### Task directions
Which lines of the entries below run from the one holding "-- ==== Sys2Proof/Machine/Noise.lean" to the one holding "let first := draw rs", inclusive? Set down exactly those lines and no others.

——

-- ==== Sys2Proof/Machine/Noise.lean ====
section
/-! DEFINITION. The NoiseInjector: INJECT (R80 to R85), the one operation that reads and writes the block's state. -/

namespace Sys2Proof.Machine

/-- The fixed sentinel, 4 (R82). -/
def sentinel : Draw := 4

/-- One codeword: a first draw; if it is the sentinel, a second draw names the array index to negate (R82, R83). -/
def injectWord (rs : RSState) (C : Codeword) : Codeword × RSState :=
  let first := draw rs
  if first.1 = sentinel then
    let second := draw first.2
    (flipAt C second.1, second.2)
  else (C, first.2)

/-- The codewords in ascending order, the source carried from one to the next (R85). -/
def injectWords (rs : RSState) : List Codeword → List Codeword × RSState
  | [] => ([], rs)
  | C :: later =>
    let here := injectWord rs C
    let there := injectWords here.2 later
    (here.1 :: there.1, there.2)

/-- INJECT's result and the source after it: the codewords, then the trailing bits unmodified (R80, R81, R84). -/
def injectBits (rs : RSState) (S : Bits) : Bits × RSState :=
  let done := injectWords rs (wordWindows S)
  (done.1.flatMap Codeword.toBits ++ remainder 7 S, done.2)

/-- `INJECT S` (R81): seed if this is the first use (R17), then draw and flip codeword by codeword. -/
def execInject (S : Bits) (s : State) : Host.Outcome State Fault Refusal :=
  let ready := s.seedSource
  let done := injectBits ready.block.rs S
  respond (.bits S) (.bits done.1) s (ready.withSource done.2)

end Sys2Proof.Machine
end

——

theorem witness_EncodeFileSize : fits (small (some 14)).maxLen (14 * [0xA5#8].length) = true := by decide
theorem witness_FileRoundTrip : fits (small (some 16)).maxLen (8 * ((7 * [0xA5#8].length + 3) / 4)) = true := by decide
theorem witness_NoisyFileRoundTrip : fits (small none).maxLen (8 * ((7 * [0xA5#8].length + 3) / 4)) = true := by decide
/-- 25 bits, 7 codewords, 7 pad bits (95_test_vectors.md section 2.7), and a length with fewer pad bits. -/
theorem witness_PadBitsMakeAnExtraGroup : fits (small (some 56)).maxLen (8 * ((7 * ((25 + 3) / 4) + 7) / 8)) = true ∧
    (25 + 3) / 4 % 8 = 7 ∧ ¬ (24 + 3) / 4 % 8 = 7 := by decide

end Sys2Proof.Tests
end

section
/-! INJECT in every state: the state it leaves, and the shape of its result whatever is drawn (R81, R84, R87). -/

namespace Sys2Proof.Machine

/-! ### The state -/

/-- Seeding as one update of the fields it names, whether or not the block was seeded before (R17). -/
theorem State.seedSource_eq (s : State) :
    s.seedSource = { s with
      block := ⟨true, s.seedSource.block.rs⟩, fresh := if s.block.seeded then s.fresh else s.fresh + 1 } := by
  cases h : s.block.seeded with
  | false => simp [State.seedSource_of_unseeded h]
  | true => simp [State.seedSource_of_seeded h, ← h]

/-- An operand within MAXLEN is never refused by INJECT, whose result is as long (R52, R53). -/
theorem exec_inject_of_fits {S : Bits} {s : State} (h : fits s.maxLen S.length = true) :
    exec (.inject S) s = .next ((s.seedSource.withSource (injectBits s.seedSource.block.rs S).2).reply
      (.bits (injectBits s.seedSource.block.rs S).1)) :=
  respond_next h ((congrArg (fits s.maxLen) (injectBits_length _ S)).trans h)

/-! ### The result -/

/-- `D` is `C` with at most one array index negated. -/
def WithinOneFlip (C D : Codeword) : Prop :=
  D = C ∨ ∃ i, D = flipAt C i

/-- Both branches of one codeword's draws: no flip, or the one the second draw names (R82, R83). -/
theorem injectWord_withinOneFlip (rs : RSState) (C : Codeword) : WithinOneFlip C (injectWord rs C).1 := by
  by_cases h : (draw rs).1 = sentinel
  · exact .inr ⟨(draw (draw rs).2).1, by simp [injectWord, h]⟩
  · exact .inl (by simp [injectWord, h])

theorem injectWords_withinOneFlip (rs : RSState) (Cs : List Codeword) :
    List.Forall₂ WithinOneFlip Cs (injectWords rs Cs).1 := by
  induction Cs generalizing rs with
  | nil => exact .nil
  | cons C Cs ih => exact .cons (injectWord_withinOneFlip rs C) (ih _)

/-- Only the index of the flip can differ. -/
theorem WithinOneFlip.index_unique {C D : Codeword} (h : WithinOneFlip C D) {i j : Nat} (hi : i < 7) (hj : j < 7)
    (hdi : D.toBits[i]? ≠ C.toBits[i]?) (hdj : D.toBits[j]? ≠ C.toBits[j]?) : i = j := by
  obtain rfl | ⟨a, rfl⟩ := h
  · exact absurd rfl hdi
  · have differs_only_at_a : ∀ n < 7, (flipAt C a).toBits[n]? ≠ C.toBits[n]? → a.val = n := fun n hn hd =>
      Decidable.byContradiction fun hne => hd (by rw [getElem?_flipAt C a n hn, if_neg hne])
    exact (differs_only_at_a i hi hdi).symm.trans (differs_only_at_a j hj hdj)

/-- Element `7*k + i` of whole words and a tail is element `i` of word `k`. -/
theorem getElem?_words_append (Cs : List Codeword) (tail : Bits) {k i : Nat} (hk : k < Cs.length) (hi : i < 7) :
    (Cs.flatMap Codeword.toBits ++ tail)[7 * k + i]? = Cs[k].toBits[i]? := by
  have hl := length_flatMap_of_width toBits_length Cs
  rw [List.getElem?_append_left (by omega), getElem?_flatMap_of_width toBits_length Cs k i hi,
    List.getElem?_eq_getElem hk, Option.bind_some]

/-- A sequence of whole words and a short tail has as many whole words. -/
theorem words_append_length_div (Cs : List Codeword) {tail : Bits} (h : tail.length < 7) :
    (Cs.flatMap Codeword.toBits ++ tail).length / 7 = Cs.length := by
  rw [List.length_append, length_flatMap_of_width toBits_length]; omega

——

### Expected answer
-- ==== Sys2Proof/Machine/Noise.lean ====
section
/-! DEFINITION. The NoiseInjector: INJECT (R80 to R85), the one operation that reads and writes the block's state. -/

namespace Sys2Proof.Machine

/-- The fixed sentinel, 4 (R82). -/
def sentinel : Draw := 4

/-- One codeword: a first draw; if it is the sentinel, a second draw names the array index to negate (R82, R83). -/
def injectWord (rs : RSState) (C : Codeword) : Codeword × RSState :=
  let first := draw rs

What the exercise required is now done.